Ralph Cantafio Soccer Complex
- Interactive map of Ralph Cantafio Soccer Complex
- Former names: Winnipeg Soccer Complex (1991–2016)
- Address: 900 Waverley St
- Location: Winnipeg, Manitoba, Canada
- Coordinates: 49°50′37″N 97°10′40″W﻿ / ﻿49.8435°N 97.1777°W
- Operator: Winnipeg Soccer Federation
- Capacity: Field #1: 2,000 (current) 5,000 (planned) Field #2: 750
- Surface: Turf
- Field size: 68m x 105m

Construction
- Opened: 1991

Tenants
- FC Manitoba (PPL) (2011–2023, 2026–present) Winnipeg Lucania FC (PPL) (2026–present) Winnipeg NSL team (NSL) (2027–present)

Website
- Website

= Ralph Cantafio Soccer Complex =

Sporting venue in Winnipeg, Canada

The Ralph Cantafio Soccer Complex, originally known as the Winnipeg Soccer Complex, is a multi-use stadium in Winnipeg, Manitoba. It is used mostly for soccer matches, including for the Prairies Premier League. The main pitch holds approximately 2,000 spectators, but will expand to 5,000 once a new soccer-dedicated stadium is built by spring 2027.
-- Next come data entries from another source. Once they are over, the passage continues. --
-- ==== Sys2Proof/Laws/Bytes.lean ====
section
/-! SUPPORT. Lanes, words and the block buffer as a byte store: what each operation reads and writes, byte by byte. -/

namespace Sys2Proof.Machine

theorem laneOf_getElem (w : Word) (k i : Nat) (hi : i < 8) : (laneOf w k)[i] = w.getLsbD (24 - 8 * k + i) := by
  simp [laneOf]

theorem laneOf_setLane_same (w : Word) (k : Nat) (hk : k < 4) (v : Byte) : laneOf (setLane w k v) k = v := by
  ext i hi
  simp only [laneOf, setLane, BitVec.getElem_extractLsb', BitVec.getLsbD_or, BitVec.getLsbD_and, BitVec.getLsbD_not,
    BitVec.getLsbD_shiftLeft, BitVec.getLsbD_setWidth]
  have notBelow : ¬ (24 - 8 * k + i < 24 - 8 * k) := by omega
  have inWord : 24 - 8 * k + i < 32 := by omega
  have inMask : (0xFF#32).getLsbD i = true := by interval_cases i <;> decide
  have inByte : i < 32 := by omega
  simp [notBelow, inWord, inMask, inByte, hi]

theorem laneOf_setLane_other (w : Word) (k j : Nat) (hk : k < 4) (hj : j < 4) (h : j ≠ k) (v : Byte) :
    laneOf (setLane w k v) j = laneOf w j := by
  ext i hi
  simp only [laneOf, setLane, BitVec.getElem_extractLsb', BitVec.getLsbD_or, BitVec.getLsbD_and, BitVec.getLsbD_not,
    BitVec.getLsbD_shiftLeft, BitVec.getLsbD_setWidth]
  have inWord : 24 - 8 * j + i < 32 := by omega
  rcases Nat.lt_or_gt_of_ne h with h | h
  · have notBelow : ¬ (24 - 8 * j + i < 24 - 8 * k) := by omega
    have above : 8 ≤ 24 - 8 * j + i - (24 - 8 * k) := by omega
    have offMask : (0xFF#32).getLsbD (24 - 8 * j + i - (24 - 8 * k)) = false := by
      rw [show (0xFF#32) = (0xFF#8).setWidth 32 from rfl, BitVec.getLsbD_setWidth, BitVec.getLsbD_of_ge _ _ above]
      simp
    have offByte : v.getLsbD (24 - 8 * j + i - (24 - 8 * k)) = false := BitVec.getLsbD_of_ge _ _ above
    simp [notBelow, inWord, offMask, offByte]
  · have below : (24 - 8 * j + i < 24 - 8 * k) := by omega
    simp [below, inWord]

theorem packWord_getLsbD (p0 p1 p2 p3 : Byte) (j : Nat) :
    (packWord p0 p1 p2 p3).getLsbD j =
      if j < 8 then p3.getLsbD j else if j < 16 then p2.getLsbD (j - 8)
      else if j < 24 then p1.getLsbD (j - 16) else p0.getLsbD (j - 24) := by
  unfold packWord
  simp only [BitVec.getLsbD_append]
  repeat' split
  all_goals first | omega | rfl

/-- A packed word holds its bytes most significant first. -/
theorem laneOf_packWord (p0 p1 p2 p3 : Byte) (k : Nat) :
    laneOf (packWord p0 p1 p2 p3) k = if k = 0 then p0 else if k = 1 then p1 else if k = 2 then p2 else p3 := by
  ext i hi
  rw [laneOf_getElem, packWord_getLsbD]
  rcases (by omega : k = 0 ∨ k = 1 ∨ k = 2 ∨ 3 ≤ k) with rfl | rfl | rfl | h
  · rw [if_neg (by omega), if_neg (by omega), if_neg (by omega), if_pos rfl, BitVec.getElem_eq_testBit_toNat,
      BitVec.testBit_toNat]
    congr 1; omega
  · rw [if_neg (by omega), if_neg (by omega), if_pos (by omega)]
    simp [← BitVec.getLsbD_eq_getElem]
  · rw [if_neg (by omega), if_pos (by omega)]
    simp [← BitVec.getLsbD_eq_getElem]
  · rw [if_pos (by omega), if_neg (by omega), if_neg (by omega), if_neg (by omega),
      show 24 - 8 * k + i = i by omega]
    simp [← BitVec.getLsbD_eq_getElem]

theorem packWord_lanes (w : Word) : packWord (laneOf w 0) (laneOf w 1) (laneOf w 2) (laneOf w 3) = w := by
  apply BitVec.eq_of_getLsbD_eq
  intro i hi
  rw [packWord_getLsbD]
  simp only [laneOf, BitVec.getLsbD_extractLsb']
  repeat' split
  · simp [*]
  · rw [decide_eq_true (by omega : i - 8 < 8), show 24 - 8 * 2 + (i - 8) = i by omega, Bool.true_and]
  · rw [decide_eq_true (by omega : i - 16 < 8), show 24 - 8 * 1 + (i - 16) = i by omega, Bool.true_and]
  · rw [decide_eq_true (by omega : i - 24 < 8), show 24 - 8 * 0 + (i - 24) = i by omega, Bool.true_and]

theorem word_ext_lanes (v w : Word) (h : ∀ k, k < 4 → laneOf v k = laneOf w k) : v = w := by
  rw [← packWord_lanes v, ← packWord_lanes w, h 0 (by omega), h 1 (by omega), h 2 (by omega), h 3 (by omega)]

theorem slotOf_val (i : BitVec 6) : (slotOf i).val = i.toNat / 4 := by
  simp only [slotOf, BitVec.extractLsb'_toNat, Nat.shiftRight_eq_div_pow]
  omega

theorem laneIx_eq (i : BitVec 6) : laneIx i = i.toNat % 4 := by
  simp [laneIx, BitVec.extractLsb'_toNat]

theorem laneIx_lt (i : BitVec 6) : laneIx i < 4 := by
  rw [laneIx_eq]; omega

theorem byte_index_ext {i j : BitVec 6} (hs : slotOf i = slotOf j) (hl : laneIx i = laneIx j) : i = j := by
  apply BitVec.eq_of_toNat_eq
  have hs := congrArg Fin.val hs
  rw [slotOf_val, slotOf_val] at hs
  rw [laneIx_eq, laneIx_eq] at hl
  omega

/-- What the buffer reads as after a byte was appended: the byte itself, zeros in the rest of a group just begun, and every
other byte as before (R51, R140, R141). -/
theorem bufRead_bufAppend (B : Vector Word 16) (i j : BitVec 6) (v : Byte) :
    bufRead (bufAppend B i v) j =
      if j = i then v else if laneIx i = 0 ∧ slotOf j = slotOf i then 0 else bufRead B j := by
  have same : ∀ w, (B.set (slotOf i).val w (slotOf i).isLt)[slotOf j] = if slotOf j = slotOf i then w else B[slotOf j] := by
    intro w
    simp only [Fin.getElem_fin, Vector.getElem_set, Fin.ext_iff, eq_comm]
  unfold bufAppend bufRead
  by_cases hji : j = i
  · subst hji
    by_cases h0 : laneIx j = 0
    · simp [h0, bufWriteFirst, laneOf_packWord]
    · simp [h0, bufWrite, laneOf_setLane_same _ _ (laneIx_lt j)]
  · by_cases hs : slotOf j = slotOf i
    · have hl : laneIx j ≠ laneIx i := fun hl => hji (byte_index_ext hs hl)
      by_cases h0 : laneIx i = 0
      · have hj : laneIx j ≠ 0 := h0 ▸ hl
        rw [if_pos h0, bufWriteFirst, same, if_pos hs, laneOf_packWord]
        simp [h0, hs, hji, hj]
      · rw [if_neg h0, bufWrite, same, if_pos hs, laneOf_setLane_other _ _ _ (laneIx_lt i) (laneIx_lt j) hl, if_neg hji,
          if_neg (fun h => h0 h.1)]
        simp only [Fin.getElem_fin, hs]
    · by_cases h0 : laneIx i = 0
      · rw [if_pos h0, bufWriteFirst, same, if_neg hs, if_neg hji, if_neg (fun h => hs h.2)]
      · rw [if_neg h0, bufWrite, same, if_neg hs, if_neg hji, if_neg (fun h => hs h.2)]

theorem laneOf_wordsOf (p : Vector Byte 64) (j k : Nat) (hj : j < 16) (hk : k < 4) :
    laneOf (wordsOf p)[j] k = p[4 * j + k] := by
  simp only [wordsOf, Vector.getElem_ofFn, laneOf_packWord]
  rcases (by omega : k = 0 ∨ k = 1 ∨ k = 2 ∨ k = 3) with rfl | rfl | rfl | rfl <;> simp

/-- `Words` and `BufRead` agree on where a byte is (R50, R53). -/
theorem bufRead_wordsOf (p : Vector Byte 64) (i : BitVec 6) : bufRead (wordsOf p) i = p[i.toNat] := by
  unfold bufRead
  rw [Fin.getElem_fin, laneOf_wordsOf p _ _ (slotOf i).isLt (laneIx_lt i)]
  congr 1
  rw [slotOf_val, laneIx_eq]; omega

/-- Two buffers that agree on every byte are equal. -/
theorem buffer_ext (B C : Vector Word 16) (h : ∀ i : BitVec 6, bufRead B i = bufRead C i) : B = C := by
  ext1 j hj
  apply word_ext_lanes
  intro k hk
  have h := h (BitVec.ofNat 6 (4 * j + k))
  have ht : (BitVec.ofNat 6 (4 * j + k)).toNat = 4 * j + k := by
    rw [BitVec.toNat_ofNat]; omega
  have hs : (slotOf (BitVec.ofNat 6 (4 * j + k))).val = j := by rw [slotOf_val, ht]; omega
  have hl : laneIx (BitVec.ofNat 6 (4 * j + k)) = k := by rw [laneIx_eq, ht]; omega
  simpa only [bufRead, Fin.getElem_fin, hs, hl] using h

theorem wordsOf_bytes (B : Vector Word 16) : wordsOf (Vector.ofFn fun i => bufRead B (BitVec.ofFin i)) = B := by
  apply buffer_ext
  intro i
  rw [bufRead_wordsOf, Vector.getElem_ofFn]
  rfl

end Sys2Proof.Machine
end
The complex was renamed on June 12, 2016, in honour of Ralph Cantafio, a local soccer executive and pioneer for the sport in the province of Manitoba. Cantafio died 10 years later, at the age of 97, on March 9, 2026.

The Ralph Cantafio Soccer Complex features two synthetic fields: John Scouras Field #1, and Field #2. Both fields have spectator bleachers and team shelters. The clubhouse contains four dressing rooms, referee rooms, public washrooms, and an open common area. There is an on-site press box, sound system, and scoreboard on John Scouras Field #1, which seats approximately 2,000. Field #2 seats approximately 750.

In the past, the complex hosted matches for the Canada men's national soccer team. It hosted the 1999 Pan American Games. It was a practice facility for the Canada and United States women’s national teams in 2013, as well as for multiple teams during the 2015 FIFA Women's World Cup. It hosted the 2017 Canada Summer Games as well as the 2025 National Masters Championship.

The complex has consistently been used for amateur soccer in Winnipeg. Beginning in 2026, FC Manitoba and Winnipeg Lucania FC of the Prairies Premier League host matches at the complex. Upon the conclusion of their first season, the Government of Manitoba announced funding to replace the outdoor field pitch and lighting system.

A soccer-dedicated stadium is set to built on site by spring 2027, increasing capacity from 2,000 to 5,000. This was jointed funded by the NSL along with municipal, provincial, and federal governments, with the purpose of supporting the Winnipeg NSL team joining the NSL in 2027.